Example: $S = abbaba$, $T = ba$. The appearances of $T$ in $S$ are $(2, 4), (2, 6), (3, 4), (3, 6)$ and $(5, 6)$. The unique leftmost appearance is $(2, 4)$, so $L(T) = 4$.

We say a subsequence $T$ of $S$ requires position $i$ of $S$ iff $L(T) = i$. What this means is that $T$ is not a subsequence of $S[1 \dots i-1]$ -- the only ways to produce $T$ from $S$ involve including either the character at position $i$ in $S$, or some identical character further to the right.
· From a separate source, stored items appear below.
def State.modDsp (s : State) (p : Lp) (f : Dsp → Dsp) : State :=
  s.setPort p { s.port p with dsp := f (s.port p).dsp }

def State.modCod (s : State) (p : Lp) (f : Coding → Coding) : State :=
  s.setPort p { s.port p with cod := f (s.port p).cod }

def State.modFrame (s : State) (p : Lp) (f : Frame → Frame) : State :=
  s.setPort p { s.port p with frame := f (s.port p).frame }

def State.modCrypto (s : State) (p : Lp) (f : Crypto → Crypto) : State :=
  s.setPort p { s.port p with crypto := f (s.port p).crypto }

def State.engine (s : State) : Eng → Engine
  | .le0 => s.eng.le0
  | .le1 => s.eng.le1
  | .les => s.eng.les

def State.setEngine (s : State) (e : Eng) (v : Engine) : State :=
  match e with
  | .le0 => { s with eng := { s.eng with le0 := v } }
  | .le1 => { s with eng := { s.eng with le1 := v } }
  | .les => { s with eng := { s.eng with les := v } }

def State.modEngine (s : State) (e : Eng) (f : Engine → Engine) : State := s.setEngine e (f (s.engine e))

def State.modHost (s : State) (f : HostIf → HostIf) : State := { s with host := f s.host }
def State.modPcie (s : State) (f : PcieState → PcieState) : State :=
  { s with host := { s.host with pcie := f s.host.pcie } }
def State.modSpi (s : State) (f : SpiState → SpiState) : State :=
  { s with host := { s.host with spi := f s.host.spi } }
def State.modPr (s : State) (f : PowerReset → PowerReset) : State := { s with pr := f s.pr }
def State.modFw (s : State) (f : Firmware → Firmware) : State := { s with fw := f s.fw }
def State.modSeal (s : State) (f : Seal → Seal) : State := { s with sealSt := f s.sealSt }

/-- The in-band channel of a line port. -/
def State.inband (s : State) : Lp → InbandState
  | .lp0 => s.host.ib.lp0
  | .lp1 => s.host.ib.lp1

def State.modInband (s : State) (p : Lp) (f : InbandState → InbandState) : State :=
  s.modHost fun h =>
    { h with ib := match p with | .lp0 => { h.ib with lp0 := f h.ib.lp0 } | .lp1 => { h.ib with lp1 := f h.ib.lp1 } }

def PerPort.get {α : Type} (x : PerPort α) : Port → α
  | .pcie => x.pcie
  | .spi => x.spi
  | .ib0 => x.ib0
  | .ib1 => x.ib1
  | .mate => x.mate

def PerPort.put {α : Type} (x : PerPort α) (p : Port) (v : α) : PerPort α :=
  match p with
  | .pcie => { x with pcie := v }
  | .spi => { x with spi := v }
  | .ib0 => { x with ib0 := v }
  | .ib1 => { x with ib1 := v }
  | .mate => { x with mate := v }

/-- 0 or 1. -/
def lpNum : Lp → Nat
  | .lp0 => 0
  | .lp1 => 1

def lpOf (n : Nat) : Lp := if n = 0 then .lp0 else .lp1

/-- TARGET codes (Table 1.13). -/
def lpT (p : Lp) : Nat := 0x10 + lpNum p

/-- The line port of TARGET 0x10 or 0x11. -/
def lpOfT (t : Nat) : Lp := if t = 0x10 then .lp0 else .lp1

def engNum : Eng → Nat
  | .le0 => 0
  | .le1 => 1
  | .les => 2

def engT (e : Eng) : Nat := 0x18 + engNum e

def engOfT (t : Nat) : Eng := if t = 0x18 then .le0 else if t = 0x19 then .le1 else .les

/-- All engines, in TARGET order. -/
def engines : List Eng := [.le0, .le1, .les]

/-- Both line ports, in TARGET order. -/
def lineports : List Lp := [.lp0, .lp1]

/-- LE0 for LP0, LE1 for LP1 (R26). -/
def homeEng : Lp → Eng
  | .lp0 => .le0
  | .lp1 => .le1

/-- PORT codes (Table 2.1). -/
def portCode : Port → Nat
  | .pcie => 1
  | .spi => 2
  | .ib0 => 3
  | .ib1 => 4
  | .mate => 5

def ports : List Port := [.pcie, .spi, .ib0, .ib1, .mate]

/-- The HOLD of a DEV_WAKE keeps a unit awake (R72). -/
def held (s : State) (t : Nat) : Bool := decide (s.hk < SMap.get 0 s.host.holds t)

/-- A DEV_WAKE keeps a unit awake, or is waking it (R72, R455). -/
def keptAwake (s : State) (t : Nat) : Bool := held s t || (SMap.get none s.host.wakes t).isSome

/-- The engine that serves a line port, if any (Table 2.10). -/
def servingEng (s : State) (p : Lp) : Option Eng :=
  engines.find? fun e => (s.engine e).serves == some p

/-- The engine that shadows a line port, if any. -/
def shadowEng (s : State) (p : Lp) : Option Eng :=
  engines.find? fun e => (s.engine e).shadows == some p

/-- The serving engine's number: 0 LE0, 1 LE1, 2 LES, 3 none. -/
def servingNum (s : State) (p : Lp) : Nat :=
  match servingEng s p with | some e => engNum e | none => 3

/-- A port number field: 0 LP0, 1 LP1, 3 none. -/
def lpField : Option Lp → Nat
  | some p => lpNum p
  | none => 3

/-- Engine state codes (Table 2.10). -/
def engStNum : EngSt → Nat
  | .cold => 0
  | .cool => 1
  | .warm => 2
  | .active => 3

/-! ## Counters -/

/-- The selector of a counter: [31:24] TARGET, [23:16] sub-unit, [15:0] ID. -/
def sel (target sub id : Nat) : Nat := target * 2 ^ 24 + sub * 2 ^ 16 + id

/-- A counter's value. -/
def ctr (s : State) (k : Nat) : U64 := SMap.get 0 s.counters k

/-- A counter counts `n`. -/
def ctrAdd (s : State) (k n : Nat) : State :=
  { s with counters := SMap.set 0 s.counters k (ctr s k + BitVec.ofNat 64 n) }

/-- A counter cleared. -/
def ctrClear (s : State) (k : Nat) : State := { s with counters := SMap.set 0 s.counters k 0 }

/-- A line port's counter counts. -/
def lpCount (s : State) (p : Lp) (id n : Nat) : State := if n = 0 then s else ctrAdd s (sel (lpT p) 0 id) n

/-- A reply that lists counters `ids` of one unit, LO word first. -/
def ctrWords (s : State) (target sub : Nat) (ids : List Nat) : List Word :=
  (ids.map fun i => lohi (ctr s (sel target sub i))).flatten

/-- Clear after read (R63: in the snapshot cycle). -/
def ctrClearAll (s : State) (target sub : Nat) (ids : List Nat) : State :=
  ids.foldl (fun s i => ctrClear s (sel target sub i)) s

/-! ## Packets (Table 2.4) -/

/-- All words of a sent packet, CRC-32C last (R51, R52). -/
def OutPkt.words (k : OutPkt) : List Word :=
  let body := w32 (0x5C010000 + k.data.length % 2 ^ 16) :: k.w1 :: k.w2 :: k.data
  body ++ [crc32cWords body]

/-- The words of a command packet (Table 2.4), its reserved bits 0. -/
def cmdWords (code : Nat) (c : Cmd) : List Word :=
  let body := w32 (0xC5010000 + c.params.length % 2 ^ 16) :: w32 (code * 2 ^ 16 + c.tag.toNat)
    :: w32 (c.target * 2 ^ 24 + c.flags % 256 * 2 ^ 16) :: c.params
  body ++ [crc32cWords body]

/-- A received packet carries this command: OPCODE, TAG, TARGET, FLAGS 3:0 and the parameters, with its CRC; reserved bits
are ignored (R9, R51). -/
def carries (code : Nat) (c : Cmd) (ws : List Word) : Bool :=
  ws.getD 0 0 == w32 (0xC5010000 + c.params.length % 2 ^ 16) && decide (ws.length = c.params.length + 4)
    && ws.getD 1 0 == w32 (code * 2 ^ 16 + c.tag.toNat)
    && decide (bits (ws.getD 2 0).toNat 24 8 = c.target % 256) && decide (bits (ws.getD 2 0).toNat 16 4 = c.flags % 16)
    && (ws.drop 3).dropLast == c.params && crc32cWords ws.dropLast == ws.getLastD 0

/-- A reply (Table 2.4). -/
def replyPkt (code : Nat) (tag : BitVec 16) (status detail : Nat) (data : List Word) : OutPkt :=
  { event := false, w1 := w32 (code * 2 ^ 16 + tag.toNat), w2 := w32 (status * 2 ^ 16 + detail % 2 ^ 16), data }

/-- An event (Table 2.4). -/
def eventPkt (code seq target flags : Nat) (data : List Word) : OutPkt :=
  { event := true, w1 := w32 (code * 2 ^ 16 + seq), w2 := w32 (target * 2 ^ 24 + flags * 2 ^ 16), data }

/-- EVENT_FLAGS bit 0, PRIORITY (R53). -/
def OutPkt.prio (k : OutPkt) : Bool := k.event && k.w2.toNat.testBit 16

def State.modMate (s : State) (f : Mate → Mate) : State := { s with mate := f s.mate }

def State.modProt (s : State) (f : Prot → Prot) : State := { s with prot := f s.prot }

/-! ## Bursts (Tables 13.3 and 13.4) -/

/-- Header, payload and CRC of a burst. -/
def burstBytes (type flags seq ack next margin : Nat) (payload : List Byte) : List Byte :=
  let body := [w8 type, w8 flags, w8 seq, w8 ack, w8 (payload.length / 256), w8 payload.length, w8 next, w8 margin]
    ++ payload
  body ++ wordBytesBE (crc32c body)

/-- A burst leaves: BURSTS_TX; its ACK field acknowledges what was received (R354). A partner whose receiver may sleep
gets a wake lead, but for a HEARTBEAT (R351). -/
def sendBurst (type flags seq : Nat) (payload : List Byte) (s : State) : State :=
  let m := s.mate
  let sleep := m.rxSleep == 1 && m.st == .up && !keptAwake s 0x90
  let fl := onBit sleep 0 + flags
  let next := match m.nextRate with | some r => 128 + r | none => 0
  let bs := burstBytes type fl seq m.rxSeq next (if m.poor then 0 else min 255 m.margin) payload
  let lead := m.partnerSleep && m.st == .up && type != 1
  ctrAdd (s.modMate fun m => { m with
    tx := (m.rate, burstSymbols m.rate lead bs), ackDue := none, rateSent := m.rateSent || (type == 1 && m.nextRate.isSome) })
    (sel 0x90 0 0x0B01) 1

/-- Waiting sequenced bursts are sent while fewer than 8 are unacknowledged (R354). -/
def pumpMate : Nat → State → State
  | 0, s => s
  | n + 1, s =>
    match s.mate.queue with
    | [] => s
    | b :: r =>
      if s.mate.st = .up ∧ s.mate.unacked.length < 8 ∧ s.fw.pause.isNone then
        let q := s.mate.txSeq
        pumpMate n (sendBurst b.type 0 q b.payload (s.modMate fun m =>
          { m with queue := r, txSeq := (q + 1) % 256, unacked := m.unacked ++ [⟨q, b, s.hk, 0⟩] }))
      else s

/-- Segments of a packet's bytes (R353): 2,044 bytes each after the segment header. -/
def segments : Nat → Nat → Nat → List Byte → List (List Byte)
  | 0, _, _, _ => []
  | n + 1, id, i, bs =>
    let rest := bs.drop 2044
    let h := id * 2 ^ 24 + i % 256 * 2 ^ 16 + onBit (i == 0) 1 + onBit rest.isEmpty 0
    (beBytes 4 h ++ bs.take 2044) :: (if rest.isEmpty then [] else segments n id (i + 1) rest)

/-- The bytes of a packet on the mate link: each word least significant byte first, as on the other ports (R52). -/
def packetBytes (ws : List Word) : List Byte := wordsToBytes ws

/-- A UCP packet is split into COMMAND bursts and queued. -/
def queuePacket (ws : List Word) (s : State) : State :=
  let bs := packetBytes ws
  let id := s.mate.msgId
  pumpMate 8 (s.modMate fun m => { m with
    msgId := (id + 1) % 256,
    queue := m.queue ++ (segments (bs.length / 2044 + 1) id 0 bs).map fun p => ⟨3, p, id⟩ })

/-! ## Rings, queues and the sending of replies and events -/

/-- The number of slots of a ring from its RING_SIZE nibble. -/
def slots (p : PcieState) (lo : Nat) : Nat := 2 ^ bits p.ringSize lo 4

/-- A ring is full when its producer index plus 1 equals its consumer index (R44). -/
def ringFull (size prod cons : Nat) : Bool := (prod + 1) % size == cons % size

/-- The alarm key. -/
def alarmKey (code target sub : Nat) : Nat := code * 2 ^ 16 + target * 2 ^ 8 + sub

/-- An alarm is raised. -/
def raised (s : State) (code target sub : Nat) : Bool := SMap.get false s.alarms (alarmKey code target sub)

/-- ALARM_SUMMARY: bit n while any alarm of subject 0x0nxx is raised (Table 2.8). -/
def alarmSummary (s : State) : Nat :=
  s.alarms.foldl (fun a e => a ||| 2 ^ (bits e.1 24 4)) 0

/-- ALARM_SUMMARY AND NOT ALARM_MASK. -/
def alarmUnmasked (s : State) : Nat := alarmSummary s &&& (0xFFFF ^^^ s.host.alarmMask)

/-- The running point of a port places it in service. -/
def inService (s : State) (p : Lp) : Bool := (s.port p).mode.running.service

/-- The in-band port of a line port. -/
def ibPort : Lp → Port
  | .lp0 => .ib0
  | .lp1 => .ib1

/-- A command port is up (R41, Table 13.8; log entry 12). Its enable is no part of this: a reply to a command carried
before DEV_PORT_CONFIG disabled the channel still leaves. -/
def portUp (s : State) : Port → Bool
  | .pcie => s.host.pcie.linkUp
  | .spi => true
  | .ib0 => inService s .lp0 && !(s.port .lp0).mode.granted.zr800 && !(s.port .lp0).frame.defects.testBit 2
  | .ib1 => inService s .lp1 && !(s.port .lp1).mode.granted.zr800 && !(s.port .lp1).frame.defects.testBit 2
  | .mate => s.mate.st == .up && !raised s 0x8B10 0x90 0

/-- Room for one event on a port's ring or output queue. -/
def evtRoom (s : State) : Port → Bool
  | .pcie => s.host.pcie.linkUp && s.host.pcie.enable
      && !ringFull (slots s.host.pcie 8) s.host.pcie.evtProd s.host.pcie.evtCons
  | .spi => decide (s.host.spi.out.length < 64)
  | p => portUp s p

/-- A packet leaves on a port that has room for it: written to a ring slot, put in the SPI output queue, or queued for
the management channel or the mate link (R59). -/
def place (s : State) (p : Port) (k : OutPkt) : State :=
  match p with
  | .pcie =>
    if k.event then
      s.modPcie fun c => { c with
        evtRing := c.evtRing ++ [k], evtProd := (c.evtProd + 1) % slots c 8, msix1 := c.msix1 + 1,
        msix2 := if k.prio then c.msix2 + 1 else c.msix2 }
    else
      s.modPcie fun c => { c with
        rplRing := c.rplRing ++ [k], rplProd := (c.rplProd + 1) % slots c 4, msix0 := c.msix0 + 1 }
  | .spi => s.modSpi fun c => { c with out := c.out ++ [k] }
  | .ib0 => s.modInband .lp0 fun c => { c with tx := c.tx ++ wordsToBytes k.words }
  | .ib1 => s.modInband .lp1 fun c => { c with tx := c.tx ++ wordsToBytes k.words }
  | .mate => queuePacket k.words s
The important thing to notice is that any subsequence $T$ of $S$ requires a unique position: the one given by by $L(T)$. So if for each $1 \le i \le |S|$ we can count the number of subsequences of $T$ that require $i$, we can add these all up to obtain the total number of unique subsequences of $S$.

Let $r(i)$ be the number of subsequences of $S$ that require position $i$. We can compute $r(i)$ by counting the total number of subsequences of $S$ that include position $i$ and end there, and then subtracting off the number of these subsequences that don't require $i$. Calculating the number of subsequences that end at $i$ but don't require it is surprisingly easy to do, thanks to the following observation:

  • For every $1 \le j < i$ such that $S[j] = S[i]$, every subsequence that requires $j$ can be turned into an appearance of the same subsequence that ends at $i$ but doesn't require $i$ -- and there are no other subsequences that end at $i$ but don't require it. (Specifically, we could remove the final character (taken from position $j$ of $S$) and append position $i$, and the appearance formed this way yields the same subsequence.)

So we have $r(i) = \sum_{1\le k<i} r(k) - \sum_{1\le j<i, S[j]=S[i]} r(j)$.

(The first summation is the number of subsequences we get by appending $S[i]$ to each of the unique subsequences we have already seen; the second subtracts off subsequences we have seen before.)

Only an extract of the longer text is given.